> PROBLEM TO WORK ON
Lines from the beginning of the data below through the one containing "(.stall, _) => none" are to be printed exactly as they appear.

> RECORDS SHOWN
/-- R301, R232: write a frame to its T2 home. None: a channel in self-refresh holds it. -/
def writeHome (page : Nat) (f : List Byte) (s : State) : Option State :=
  let a := s.homeT2 page
  match writeRangeBy true .outside true a f s with
  | (.stall, _) => none
  | (_, s) => some (putDir page (entOf f false) (movedBytes f.length (poolTouch (.part (BitVec.ofNat 64 a) true) s)))

/-- R301: evict one frame. A dirty one is written to its home; a T3 home holds it only once R168 completes the write. -/
def evict (page : Nat) (s : State) : State :=
  match s.frameIn page with
  | none => s
  | some c =>
    if !c.dirty then uncache page s
    else if s.homeIsT2 page then
      match writeHome page c.frame s with
      | some s => uncache page s
      | none => s
    else if s.t3.cmds.any fun x => x.owner == pageOwner page && x.write then s
    else
      let (ch, off) := s.homeT3 page
      if !s.ssdUp (chunkPort ch) then uncache page (putDir page (entOf c.frame true) s)
      else movedBytes 4096 (nvmeSubmitAt (pageOwner page) ch off true (homeBlock c.frame)
        (poolTouch (.ssd (Fin.ofNat 4 (chunkPort ch)) true) s))

/-- R301: evict the least recently used frames until the cache holds what it has room for. -/
def makeRoom (keep : Nat) (s : State) : State :=
  s.pool.cache.foldl (fun s c =>
    if c.page = keep ∨ ((s.pool.cache.map CacheFrame.sectors).sum) ≤ s.cacheSectors then s else evict c.page s) s

/-- R300, R301: a frame is in the cache, most recently used. -/
def install (page : Nat) (dirty : Bool) (f : List Byte) (s : State) : State :=
  let c : CacheFrame := { page, dirty := dirty || s.cacheDirty page, frame := f }
  makeRoom page (updPool (fun x => { x with cache := (x.cache.filter fun c => c.page != page) ++ [c] }) s)

/-- R151, R155: a frame that the pool unit has read is checked and installed. A damaged one, with no tier below that holds
it, is rewritten as a RAW page: which of its lines could be decoded is a free value (log 109). -/
def landFrame (page : Nat) (f : List Byte) (damaged : Bool) (s : State) : State :=
  if !damaged then install page false f s
  else
    let (m, s) := freshWord s
    install page true (rawAgain f m.toNat) s

/-- R302: bytes of a T1 or T2 reservation can be damaged: an instance under it is out of service, or a word is
uncorrectable. -/
def State.rangeSuspect (s : State) (a n : Nat) : Bool :=
  let lo := stackOf (spaceOff a)
  let hi := stackOf (spaceOff (a + n - 1))
  let out := if spaceOf a == .t1 then (List.range 16).any fun c => decide (lo ≤ c) && decide (c ≤ hi) && s.memState c == 6
    else s.chans.any fun c => s.memState (16 + c) == 6
  decide (0 < n) && (out || (s.flippedIn a n).any fun w => (readMask (spaceOf a == .t1) (s.flipMask w)).1.isNone)

/-- R301: the T1 address of the cache. -/
def State.cacheBase (s : State) : Nat := t1Addr (s.fld R.HP1_POOL_T1 F.HP1_POOL_T1_BASE_GIB * 2 ^ 30)

/-- R302, R155: the pool unit looks at a frame in the cache. Which sectors hold a frame is open, so whether damage under the
reservation lies in this one, and which of its lines it leaves, are free values (log 109). A clean frame, whose home holds
the current version, leaves the cache to be fetched again; a dirty one is rewritten as a RAW page. -/
def checkCached (page : Nat) (s : State) : State :=
  match s.frameIn page with
  | none => s
  | some c =>
    if !s.rangeSuspect s.cacheBase (s.cacheSectors * 256) then s
    else
      let (hit, s) := freshBool s
      if !hit then s
      else if !c.dirty then uncache page s
      else
        let (m, s) := freshWord s
        install page true (rawAgain c.frame m.toNat) s
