/-- R5 to R9: REGISTER_WRITE. -/
def execRegisterWrite (who : Who) (off : Nat) (width : Nat) (val : BitVec 64) (s : State) :
    Host.Outcome State Fault Refusal :=
  .next (if whoReaches who off then ctlWrite who off width val.toNat s else s)

/-- R71: COUNTER_LOW_READ. -/
def execCounterLowRead (off : Nat) (s : State) : Host.Outcome State Fault Refusal :=
  .next (match ctlAt off 4 with
    | .reg r => if r.desc.latch && r.mask == lowHalf then (latchRead r (s.view r) s).2 else s
    | _ => s)

end Sys2Proof.Machine
end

> WRITTEN SOLUTION
/-- R301, R232: write a frame to its T2 home. None: a channel in self-refresh holds it. -/
def writeHome (page : Nat) (f : List Byte) (s : State) : Option State :=
  let a := s.homeT2 page
  match writeRangeBy true .outside true a f s with
  | (.stall, _) => none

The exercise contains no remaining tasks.